En doublage, la liberté se trouve dans le fait qu'on peut se tromper, recommencer, décortiquer, être d'une précision chirurgicale, mais avec la contrainte de la bande-rythmo et de ce que le comédien original propose. Je dirais donc que les deux exercices sont complémentaires et libérateurs à leur manière.

R.S : Si tu devais résumer ton rapport au jeu et à la scène en une seule phrase, quelle serait-elle ?

A.L.R : Trouver la liberté dans la contrainte, et surtout s'amuser, encore et toujours.

R.S : Quels sont tes loisirs ?

A.L.R : Je suis un gros geek, haha. J'aime beaucoup les jeux vidéo et les jeux de société. Je trouve que ça développe un imaginaire sans limite, qui est précieux pour le métier que l'on fait.

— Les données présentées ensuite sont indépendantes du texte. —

/-- A rejected raw event writes `last_raw` of its gate and nothing else, and forwards nothing; for a rejected detent
the decoder's own writes of the same step still take effect (41_debounce_speed.md R143). When a click completes, what
`armed` and `last_detent_ts` become and where the gate comes from are 40_quadrature_decoder.md R106 to R109, decisions
D5, D6 and D9 (assumption 10). -/
def Obligations.RejectedEventKeepsTheDecodersWrites : Prop :=
  ∀ (i : Instr) (s u : State), exec i s = .next u → u.strobes.reject = 1 →
    u.out = .none ∧
    ((∃ level ts, i = .btnEdge level ts ∧
        u.regs = { s.regs with lastRaw := { s.regs.lastRaw with btn := some ts } }) ∨
     (∃ pin level ts, i = edgeInstr pin level ts ∧ CompletesClick pin level s.regs ∧
        u.regs =
          { s.regs with
            levelA := if pin = .a then level else s.regs.levelA
            levelB := if pin = .b then level else s.regs.levelB
            lastState := 0
            armed := .zero
            lastDetentTs := some ts
            lastRaw := s.regs.lastRaw.set (streamGate s.regs.rotStream) (some ts) }))

/-- The record of an accepted detent: the stream `rot_stream` names, the speed of 41_debounce_speed.md R137 to R139, the
tier of R140 and the event's timestamp; the direction is the decoder's, and the gate records the event as its last
accepted one (41_debounce_speed.md R136 to R141; decisions D3, D11, D12, D13, D15, D18, D27; the elapsed time modulo
`2^TS_W` in every state is assumption 8). -/
def Obligations.RotationRecordIsTheMeasuredSpeed : Prop :=
  ∀ (i : Instr) (s u : State) (dir : Dir) (stream : Stream) (speed : BitVec 10) (change : BitVec 7) (ts : Nat),
    exec i s = .next u → u.out = .rot dir stream speed change ts →
    (∃ pin level, i = edgeInstr pin level ts) ∧ stream = s.regs.rotStream ∧
    speed.toNat = specSpeed s.cfg.tsWidth (s.regs.lastAcc.get (streamGate stream)) ts ∧
    change = (if s.cfg.speedThreshold ≤ speed.toNat then 100 else 10) ∧
    u.strobes.det = dir.code ∧ u.strobes.reject = 0 ∧
    u.regs.lastAcc = s.regs.lastAcc.set (streamGate stream) (some ts)

/-- An accepted detent with a prior accepted one on its gate never reports a speed above
`min(1000, floor(1 000 000 / MIN_INTERVAL[g]))`, when the interval is at least 1
(41_debounce_speed.md R145 G-3; 70_reset_and_hazards.md R210). -/
def Obligations.ReportedSpeedHasACeiling : Prop :=
  ∀ (i : Instr) (s u : State) (dir : Dir) (stream : Stream) (speed : BitVec 10) (change : BitVec 7) (ts : Nat),
    exec i s = .next u → u.out = .rot dir stream speed change ts →
    1 ≤ s.cfg.minInterval.get (streamGate stream) →
    speed.toNat ≤ min 1000 (1000000 / s.cfg.minInterval.get (streamGate stream))

/-- Truncation never decides the tier: between 1 and 1000, the threshold is reached exactly when threshold times
interval is at most 1 000 000; at 0 every accepted detent is fast and above 1000 none is
(41_debounce_speed.md R137, R138, R140; decisions D3, D12, D13; the elapsed time modulo `2^TS_W` in every state is
assumption 8). -/
def Obligations.TierDoesNotDependOnTruncation : Prop :=
  ∀ (i : Instr) (s u : State) (dir : Dir) (stream : Stream) (speed : BitVec 10) (change : BitVec 7) (ts : Nat),
    exec i s = .next u → u.out = .rot dir stream speed change ts →
    (s.cfg.speedThreshold = 0 → change = 100) ∧
    (1000 < s.cfg.speedThreshold → change = 10) ∧
    (1 ≤ s.cfg.speedThreshold → s.cfg.speedThreshold ≤ 1000 →
      ∀ a, s.regs.lastAcc.get (streamGate stream) = some a →
        (change = 100 ↔ s.cfg.speedThreshold * elapsedNat s.cfg.tsWidth a ts ≤ 1000000))

/-- The first detent of a cleared gate is accepted with speed 0, and with the slow change for every threshold of at
least 1 (41_debounce_speed.md R136, R139; 70_reset_and_hazards.md R209; decision D11). -/
def Obligations.FirstDetentOfAClearedGateIsSlow : Prop :=
  ∀ (pin : Pin) (level : Bit) (ts : Nat) (s : State),
    CompletesClick pin level s.regs → s.regs.lastAcc.get (streamGate s.regs.rotStream) = none →
    1 ≤ s.cfg.speedThreshold →
    ∃ u, exec (edgeInstr pin level ts) s = .next u ∧
      u.out = .rot (dirOf s.regs.armed) s.regs.rotStream 0 10 ts

/-- In a run with no reset and no clearing of gate `g`, from any state, two successive events that `g` forwards are at
least `MIN_INTERVAL[g]` apart, by the elapsed time modulo `2^TS_W` (41_debounce_speed.md R145 G-2; decision D3,
assumption 8). -/
def Obligations.ForwardedEventsAreSpaced : Prop :=
  ∀ (g : Gate) (n : Nat) (s : State), (∀ c ∈ s.inputs, c.rst = false ∧ c.clears s.cfg.tsWidth g = false) →
    ((forwarded (portTrace n s)).filterMap (OutRec.tsFrom g)).IsChain
      fun a t => s.cfg.minInterval.get g ≤ elapsedNat s.cfg.tsWidth a t

/-- An event of one gate reads and writes only that gate's two registers: a button verdict depends on no rotation gate
and no decoder register, a rotation verdict on no other gate, and the other gates are left alone
(10_state.md R25; 41_debounce_speed.md R145 G-5). -/
def Obligations.GatesAreIndependent : Prop :=
  (∀ (level : Bit) (ts : Nat) (s s' : State), s.cfg = s'.cfg →
    s.regs.lastAcc.btn = s'.regs.lastAcc.btn →
    ∃ u u', exec (.btnEdge level ts) s = .next u ∧ exec (.btnEdge level ts) s' = .next u' ∧
      u.outPorts = u'.outPorts ∧ u.regs.lastAcc.btn = u'.regs.lastAcc.btn ∧
      u.regs.lastRaw.btn = u'.regs.lastRaw.btn ∧
      (∀ g, g ≠ .btn →
        u.regs.lastAcc.get g = s.regs.lastAcc.get g ∧ u.regs.lastRaw.get g = s.regs.lastRaw.get g)) ∧
  (∀ (pin : Pin) (level : Bit) (ts : Nat) (s s' : State), s.cfg = s'.cfg →
    s.regs.levelA = s'.regs.levelA → s.regs.levelB = s'.regs.levelB → s.regs.lastState = s'.regs.lastState →
    s.regs.armed = s'.regs.armed → s.regs.rotStream = s'.regs.rotStream →
    s.regs.lastAcc.get (streamGate s.regs.rotStream) = s'.regs.lastAcc.get (streamGate s.regs.rotStream) →
    ∃ u u', exec (edgeInstr pin level ts) s = .next u ∧ exec (edgeInstr pin level ts) s' = .next u' ∧
      u.outPorts = u'.outPorts ∧
      u.regs.lastAcc.get (streamGate s.regs.rotStream) = u'.regs.lastAcc.get (streamGate s.regs.rotStream) ∧
      (∀ g, g ≠ streamGate s.regs.rotStream →
        u.regs.lastAcc.get g = s.regs.lastAcc.get g ∧ u.regs.lastRaw.get g = s.regs.lastRaw.get g))

/-- `last_raw` and `last_detent_ts` are read by no rule: two states that differ in them alone show the same outputs
for ever (10_state.md R24, R27, R33; decisions D6, D8). -/
def Obligations.RawAndDetentTimestampsAreNeverRead : Prop :=
  ∀ (n : Nat) (s : State) (ts : Option Nat) (raw : PerGate (Option Nat)),
    portTrace n { s with regs := { s.regs with lastDetentTs := ts, lastRaw := raw } } = portTrace n s

/-! ### The control events (42_control_events.md) -/

/-- `NOP` completes in every state: no register is written, nothing is forwarded, all strobes are 0
(42_control_events.md R160; decision D17). -/
def Obligations.NopChangesNoRegister : Prop :=
  ∀ s : State, exec .nop s = .next { s with out := .none, strobes := { tr := 0, det := 0, reject := 0 } }

/-- `PAGE` completes in every state: the stream is selected and `last_acc` of the named gates cleared, in one step; the
decoder, `last_detent_ts` and every `last_raw` are unchanged (42_control_events.md R161, R162; decisions D6, D8, D9,
D10, D26). -/
def Obligations.PageSelectsTheStreamAndClearsTheNamedGates : Prop :=
  ∀ (stream : Stream) (mask : PerGate Bool) (s : State),
    exec (.page stream mask) s =
      .next { s with
        regs := { s.regs with
          rotStream := stream
          lastAcc := { menu := if mask.menu then none else s.regs.lastAcc.menu
                       pot  := if mask.pot then none else s.regs.lastAcc.pot
                       btn  := if mask.btn then none else s.regs.lastAcc.btn } }
        out := .none
        strobes := { tr := 0, det := 0, reject := 0 } }

/-- A `PAGE` event as the host should send it gives the page entered its stream and a gate with no accepted event, so
no stale interval is left; the recommended event is one of them and leaves the button gate alone
(42_control_events.md R163; 70_reset_and_hazards.md R205; decisions D10, D21). -/
def Obligations.PageDutyLeavesNoStaleInterval : Prop :=
  ∀ (entered : Page) (s : State),
    (∀ i, MeetsPageDuty entered i → ∃ u, exec i s = .next u ∧ u.regs.rotStream = entered.stream ∧
      u.regs.lastAcc.get (streamGate u.regs.rotStream) = none) ∧
    MeetsPageDuty entered (recommendedPage entered) ∧
    (∃ u, exec (recommendedPage entered) s = .next u ∧ u.regs.lastAcc.btn = s.regs.lastAcc.btn)

/-- Which event may write which register, for every operation, for an illegal word, for an idle cycle and for reset
(10_state.md R36). -/
def Obligations.WritersOfTheRegisters : Prop :=
  ∀ s : State, ∃ u, step s = .next u ∧
    (∀ level ts, s.nextAction = .event (.edgeA level ts) →
      u.regs.levelB = s.regs.levelB ∧ u.regs.rotStream = s.regs.rotStream ∧
      (u.strobes.det = 0 → u.regs.lastDetentTs = s.regs.lastDetentTs ∧ u.regs.lastRaw = s.regs.lastRaw ∧
        u.regs.lastAcc = s.regs.lastAcc) ∧
      (u.strobes.reject = 1 → u.regs.lastAcc = s.regs.lastAcc) ∧
      (∀ g, g ≠ streamGate s.regs.rotStream →
        u.regs.lastRaw.get g = s.regs.lastRaw.get g ∧ u.regs.lastAcc.get g = s.regs.lastAcc.get g)) ∧
    (∀ level ts, s.nextAction = .event (.edgeB level ts) →
      u.regs.levelA = s.regs.levelA ∧ u.regs.rotStream = s.regs.rotStream ∧
      (u.strobes.det = 0 → u.regs.lastDetentTs = s.regs.lastDetentTs ∧ u.regs.lastRaw = s.regs.lastRaw ∧
        u.regs.lastAcc = s.regs.lastAcc) ∧
      (u.strobes.reject = 1 → u.regs.lastAcc = s.regs.lastAcc) ∧
      (∀ g, g ≠ streamGate s.regs.rotStream →
        u.regs.lastRaw.get g = s.regs.lastRaw.get g ∧ u.regs.lastAcc.get g = s.regs.lastAcc.get g)) ∧
    (∀ level ts, s.nextAction = .event (.btnEdge level ts) →
      u.regs = { s.regs with
        lastRaw := { s.regs.lastRaw with btn := u.regs.lastRaw.btn }
        lastAcc := { s.regs.lastAcc with btn := u.regs.lastAcc.btn } } ∧
      (u.strobes.reject = 1 → u.regs.lastAcc = s.regs.lastAcc)) ∧
    (∀ stream mask, s.nextAction = .event (.page stream mask) →
      u.regs = { s.regs with rotStream := u.regs.rotStream, lastAcc := u.regs.lastAcc } ∧
      (∀ g, u.regs.lastAcc.get g = if mask.get g then none else s.regs.lastAcc.get g)) ∧
    (s.nextAction = .event .nop → u.regs = s.regs) ∧
    (∀ why, s.nextAction = .illegal why → u.regs = s.regs) ∧
    (s.nextAction = .idle → u.regs = s.regs) ∧
    (s.nextAction = .reset → u.regs = Regs.reset)

/-- Ticks and idle cycles, anywhere in a run, change neither the records the host receives nor the final registers:
nothing in the block happens because time passed (42_control_events.md R160; 60_exceptions.md R189, R191; decision
D17). -/
def Obligations.NopsAndIdleCyclesCanBeDeleted : Prop :=
  ∀ (s : State) (before after : List InPorts) (c : InPorts),
    c.action s.cfg.tsWidth = .event .nop ∨ c.action s.cfg.tsWidth = .idle →
    forwarded (portTrace (before.length + 1 + after.length) (s.withInputs (before ++ c :: after))) =
      forwarded (portTrace (before.length + after.length) (s.withInputs (before ++ after))) ∧
    ∃ u v : State,
      Sys2Proof.core.run (before.length + 1 + after.length) (s.withInputs (before ++ c :: after)) = .next u ∧
      Sys2Proof.core.run (before.length + after.length) (s.withInputs (before ++ after)) = .next v ∧
      u.regs = v.regs

/-! ### Outputs -/

/-- The abnormal inputs exclude each other: a bounce is never also a rejection, and an illegal word is neither; a
rejection or a bounce forwards nothing (60_exceptions.md R180, R185). -/
def Obligations.AbnormalReportsExcludeEachOther : Prop :=
  ∀ s : State, ∃ u, step s = .next u ∧
    (u.strobes.tr = 0b10 → u.strobes.reject = 0 ∧ u.strobes.det = 0 ∧ u.out = .none) ∧
    (u.strobes.reject = 1 → u.strobes.tr ≠ 0b10 ∧ u.out = .none) ∧
    (u.out = .illegal → u.strobes = { tr := 0, det := 0, reject := 0 })

/-- The fields of the output word of each kind, at every width, and `out_valid`; the word has `OW` bits
(30_encoding.md R77; decisions D3, D18, D27). -/
def Obligations.OutputWordFields : Prop :=
  ∀ tsWidth : Nat,
    (∀ (dir : Dir) (stream : Stream) (speed : BitVec 10) (change : BitVec 7) (ts : Nat), ts < 2 ^ tsWidth →
      let w := (OutRec.rot dir stream speed change ts).word tsWidth
      slice w 0 2 = 0b01 ∧ slice w 2 2 = (if dir = .cw then 0b01 else 0b11) ∧
      slice w 4 1 = (if stream = .menu then 0 else 1) ∧ slice w 5 1 = 0 ∧
      slice w 6 10 = speed.toNat ∧ slice w 16 7 = change.toNat ∧ slice w 23 1 = 0 ∧
      slice w 24 tsWidth = ts ∧ w < 2 ^ (tsWidth + 24) ∧ (OutRec.rot dir stream speed change ts).valid = 1) ∧
    (∀ (level : Bit) (ts : Nat), ts < 2 ^ tsWidth →
      let w := (OutRec.btn level ts).word tsWidth
      slice w 0 2 = 0b10 ∧ slice w 2 3 = 0 ∧ slice w 5 1 = level.toNat ∧ slice w 6 18 = 0 ∧
      slice w 24 tsWidth = ts ∧ w < 2 ^ (tsWidth + 24) ∧ (OutRec.btn level ts).valid = 1) ∧
    OutRec.illegal.word tsWidth = 3 ∧ OutRec.illegal.valid = 1 ∧ OutRec.none.word tsWidth = 0 ∧ OutRec.none.valid = 0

Et puis rester connecté à cet enfant intérieur qui ne veut surtout pas se prendre au sérieux, c'est ce qui m'aide à m'épanouir dans ma vie de grande personne.
Je pratique également le sabre coréen, un art martial qui, comme son nom l'indique, nous enseigne à manier l'équivalent d'un katana. J'y trouve un sens de la discipline et de l'intention qui, eux aussi, me servent tous les jours dans mon métier. La contrainte et la liberté, toujours ;)

R.S : Merci beaucoup, Arnauld.

A.L.R : Merci à toi ! Je suis plus que ravi de rejoindre cette grande famille. Merci pour ton accueil et ton travail.